RECORDS SUPPLIED:
@[simp] theorem setCode_till (s : State) (b c : Nat) : (s.setCode b c).till = s.till := rfl
@[simp] theorem setCode_role (s : State) (b c : Nat) : (s.setCode b c).role = s.role := rfl
@[simp] theorem setCode_rst (s : State) (b c : Nat) : (s.setCode b c).rst = s.rst := rfl
@[simp] theorem setCode_ring (s : State) (b c : Nat) : (s.setCode b c).ring = s.ring := rfl
@[simp] theorem setCode_mb (s : State) (b c : Nat) : (s.setCode b c).mb = s.mb := rfl
@[simp] theorem setCode_queues (s : State) (b c : Nat) : (s.setCode b c).queues = s.queues := rfl
@[simp] theorem setCode_port (s : State) (b c : Nat) : (s.setCode b c).port = s.port := rfl
@[simp] theorem setCode_tel (s : State) (b c : Nat) : (s.setCode b c).tel = s.tel := rfl
@[simp] theorem setCode_ldg (s : State) (b c : Nat) : (s.setCode b c).ldg = s.ldg := rfl
@[simp] theorem setCode_vault (s : State) (b c : Nat) : (s.setCode b c).vault = s.vault := rfl
@[simp] theorem setCode_cpt (s : State) (b c : Nat) : (s.setCode b c).cpt = s.cpt := rfl
@[simp] theorem setCode_prf (s : State) (b c : Nat) : (s.setCode b c).prf = s.prf := rfl
@[simp] theorem setCode_doors (s : State) (b c : Nat) : (s.setCode b c).doors = s.doors := rfl
@[simp] theorem setCode_fio (s : State) (b c : Nat) : (s.setCode b c).fio = s.fio := rfl
@[simp] theorem setCode_can (s : State) (b c : Nat) : (s.setCode b c).can = s.can := rfl
@[simp] theorem setCode_purse (s : State) (b c : Nat) : (s.setCode b c).purse = s.purse := rfl
@[simp] theorem setCode_vf (s : State) (b c : Nat) : (s.setCode b c).vf = s.vf := rfl
@[simp] theorem setCode_pwr (s : State) (b c : Nat) : (s.setCode b c).pwr = s.pwr := rfl
@[simp] theorem setCode_par (s : State) (b c : Nat) : (s.setCode b c).par = s.par := rfl
@[simp] theorem setCode_mint (s : State) (b c : Nat) : (s.setCode b c).mint = s.mint := rfl
@[simp] theorem setCode_banks (s : State) (b c : Nat) : (s.setCode b c).banks = s.banks := rfl
@[simp] theorem setCode_aud (s : State) (b c : Nat) : (s.setCode b c).aud = s.aud := rfl
@[simp] theorem setCode_con (s : State) (b c : Nat) : (s.setCode b c).con = s.con := rfl
@[simp] theorem setCode_jtag (s : State) (b c : Nat) : (s.setCode b c).jtag = s.jtag := rfl
@[simp] theorem setCode_tun (s : State) (b c : Nat) : (s.setCode b c).tun = s.tun := rfl
@[simp] theorem setCode_link (s : State) (b c : Nat) : (s.setCode b c).link = s.link := rfl
@[simp] theorem setCode_cs (s : State) (b c : Nat) : (s.setCode b c).cs = s.cs := rfl
@[simp] theorem setCode_fb (s : State) (b c : Nat) : (s.setCode b c).fb = s.fb := rfl
@[simp] theorem setCode_obs (s : State) (b c : Nat) : (s.setCode b c).obs = s.obs := rfl
@[simp] theorem setCode_fus (s : State) (b c : Nat) : (s.setCode b c).fus = s.fus := rfl
@[simp] theorem setCode_learn (s : State) (b c : Nat) : (s.setCode b c).learn = s.learn := rfl
@[simp] theorem setCode_snap (s : State) (b c : Nat) : (s.setCode b c).snap = s.snap := rfl
@[simp] theorem setCode_free (s : State) (b c : Nat) : (s.setCode b c).free = s.free := rfl
@[simp] theorem setCode_pending (s : State) (b c : Nat) : (s.setCode b c).pending = s.pending := rfl
@[simp] theorem setCode_ringByte (s : State) (b c : Nat) (x : Nat) : (s.setCode b c).ringByte x = s.ringByte x := rfl
@[simp] theorem setCode_queue (s : State) (b c : Nat) (x : Nat) : (s.setCode b c).queue x = s.queue x := rfl
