theorem crcShift_eq_crcPushRight (p c : BitVec 32) : crcShift p c = crcPushRight p c false := by
  unfold crcShift crcPushRight
  cases c.getLsbD 0 <;> simp

/-- Where the bit that enters is the lowest of a word already in the register, it takes that bit out, and the rest of the
word moves on. -/
theorem crcPushRight_xor (p c x : BitVec 32) :
    crcPushRight p (c ^^^ x) (x.getLsbD 0) = crcShift p c ^^^ x >>> 1 := by
  have hbit : ((c ^^^ x).getLsbD 0 != x.getLsbD 0) = (c.getLsbD 0 != false) := by simp
  rw [crcShift_eq_crcPushRight, crcPushRight, crcPushRight, hbit, BitVec.ushiftRight_xor_distrib]
  ac_rfl

/-- The lowest `n` bits of a word one at a time, against the whole word first and `n` shifts after it: the two differ by
what of the word has not entered yet. -/
theorem foldl_crcPushRight (p c x : BitVec 32) (n : Nat) :
    ((List.range n).map fun i => x.getLsbD i).foldl (crcPushRight p) c = (crcShift p)^[n] (c ^^^ x) ^^^ x >>> n := by
  induction n with
  | zero => simp
  | succ n ih =>
    have hbit : x.getLsbD n = (x >>> n).getLsbD 0 := by simp
    rw [List.range_succ, List.map_append, List.foldl_append, ih, List.map_singleton, List.foldl_cons, List.foldl_nil,
      hbit, crcPushRight_xor, ← BitVec.shiftRight_add, Function.iterate_succ_apply']

/-- Eight shifts leave nothing of a byte outside the register. -/
theorem crcByte_eq_foldl (p c : BitVec 32) (b : Byte) :
    crcByte p c b = (bitsLsbFirst b).foldl (crcPushRight p) c := by
  have hbits : bitsLsbFirst b = (List.range 8).map fun i => (b.setWidth 32).getLsbD i := by
    refine List.map_congr_left fun i hi => ?_
    have hlt := List.mem_range.mp hi
    rw [BitVec.getLsbD_setWidth, decide_eq_true (by omega), Bool.true_and]
  have hgone : b.setWidth 32 >>> 8 = 0#32 := by
    ext i
    simp
  rw [hbits, foldl_crcPushRight, hgone, BitVec.xor_zero]
  rfl

theorem foldl_crcByte (p c : BitVec 32) (bs : List Byte) :
    bs.foldl (crcByte p) c = (bs.flatMap bitsLsbFirst).foldl (crcPushRight p) c := by
  simp only [List.foldl_flatMap, ← crcByte_eq_foldl]

theorem reverse_xor {w : Nat} (x y : BitVec w) : (x ^^^ y).reverse = x.reverse ^^^ y.reverse := by
  ext i
  simp [BitVec.getElem_reverse]

theorem reverse_ushiftRight {w : Nat} (x : BitVec w) (n : Nat) : (x >>> n).reverse = x.reverse <<< n := by
  ext i hi
  simp [BitVec.getElem_reverse, BitVec.getMsbD_ushiftRight, hi]

theorem reverse_allOnes {w : Nat} : (BitVec.allOnes w).reverse = BitVec.allOnes w := by
  ext i hi
  rw [BitVec.getElem_reverse, BitVec.getMsbD_eq_getElem _ _ hi, BitVec.getElem_allOnes, BitVec.getElem_allOnes]

/-- The mirror image of a reflected register is a register that shifts to the left, by the mirrored polynomial. -/
theorem reverse_crcPushRight (p c : BitVec 32) (b : Bool) :
    (crcPushRight p c b).reverse = crcPushLeft p.reverse c.reverse b := by
  have htop : c.reverse.getLsbD 31 = c.getLsbD 0 := by
    rw [BitVec.getLsbD_reverse, BitVec.getMsbD_eq_getLsbD]
    rfl
  rw [crcPushRight, crcPushLeft, reverse_xor, reverse_ushiftRight, htop, apply_ite BitVec.reverse,
    BitVec.reverse_eq_zero_iff.mpr rfl]

theorem reverse_foldl_crcPushRight (p c : BitVec 32) (bits : List Bool) :
    (bits.foldl (crcPushRight p) c).reverse = bits.foldl (crcPushLeft p.reverse) c.reverse :=
  (List.foldl_hom BitVec.reverse fun c b => (reverse_crcPushRight p c b).symm).symm

/-- The polynomial that `crc32c` runs with is R453's, mirrored. -/
theorem reverse_crc32cPoly : (0x82F63B78#32).reverse = 0x1EDC6F41#32 := by decide +kernel

theorem crc32c_eq_crcPushLeft (bs : List Byte) :
    crc32c bs =
      ((bs.flatMap bitsLsbFirst).foldl (crcPushLeft 0x1EDC6F41#32) (BitVec.allOnes 32)).reverse ^^^ BitVec.allOnes 32 := by
  rw [← reverse_crc32cPoly, ← reverse_allOnes, ← reverse_foldl_crcPushRight, reverse_allOnes, BitVec.reverse_reverse_eq, BitVec.xor_allOnes,
    ← foldl_crcByte]
  rfl

/-- Settles O59: the model's register, a byte at a time, is the mirror image of R453's, a bit at a time. -/
theorem crc32cIsR453s : Obligations.Crc32cIsR453s := by
  unfold Obligations.Crc32cIsR453s
  exact crc32c_eq_crcPushLeft

end Sys2Proof.Machine
end
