-- ==== Sys2Proof/Config.lean ====
section
/-!
DEFINITION. The parameters the spec leaves to the machine and to the host of a run (spec/00_scope.md, parameter summary):
MEM_SIZE and STRICT. IMG_LEN is the length of the loaded image. The spec leaves no VALUE of the core open
(spec/93_implementation_defined.md: no behaviour of the core is `any value` or `stuck`), so there is no free value here.
-/

namespace Sys2Proof

/-- The parameters of a machine and of its run. They are plain data that State carries, so that a statement about every
state holds for every size of the data memory (log entry 2). No step writes them. -/
structure Config where
  /-- MEM_SIZE: how many 32-bit cells the data memory has (R5). -/
  memSize : Nat
  /-- STRICT: only the host's exit status depends on it (R8, R139). -/
  strict : Bool
  deriving DecidableEq, Repr

/-- The default capacity, 1024 cells (R5). STRICT off is a DESIGN CHOICE: the spec gives no default (log entry 2). -/
def Config.default : Config := { memSize := 1024, strict := false }

/-- The legal range of MEM_SIZE: 1 to 2^32 inclusive (R5). -/
abbrev Config.Legal (c : Config) : Prop := 1 ≤ c.memSize ∧ c.memSize ≤ 2 ^ 32

end Sys2Proof
end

EXERCISE REQUIREMENTS: Looking at the records above, how many lines contain "core"? Answer with the number alone.

REPLY: 2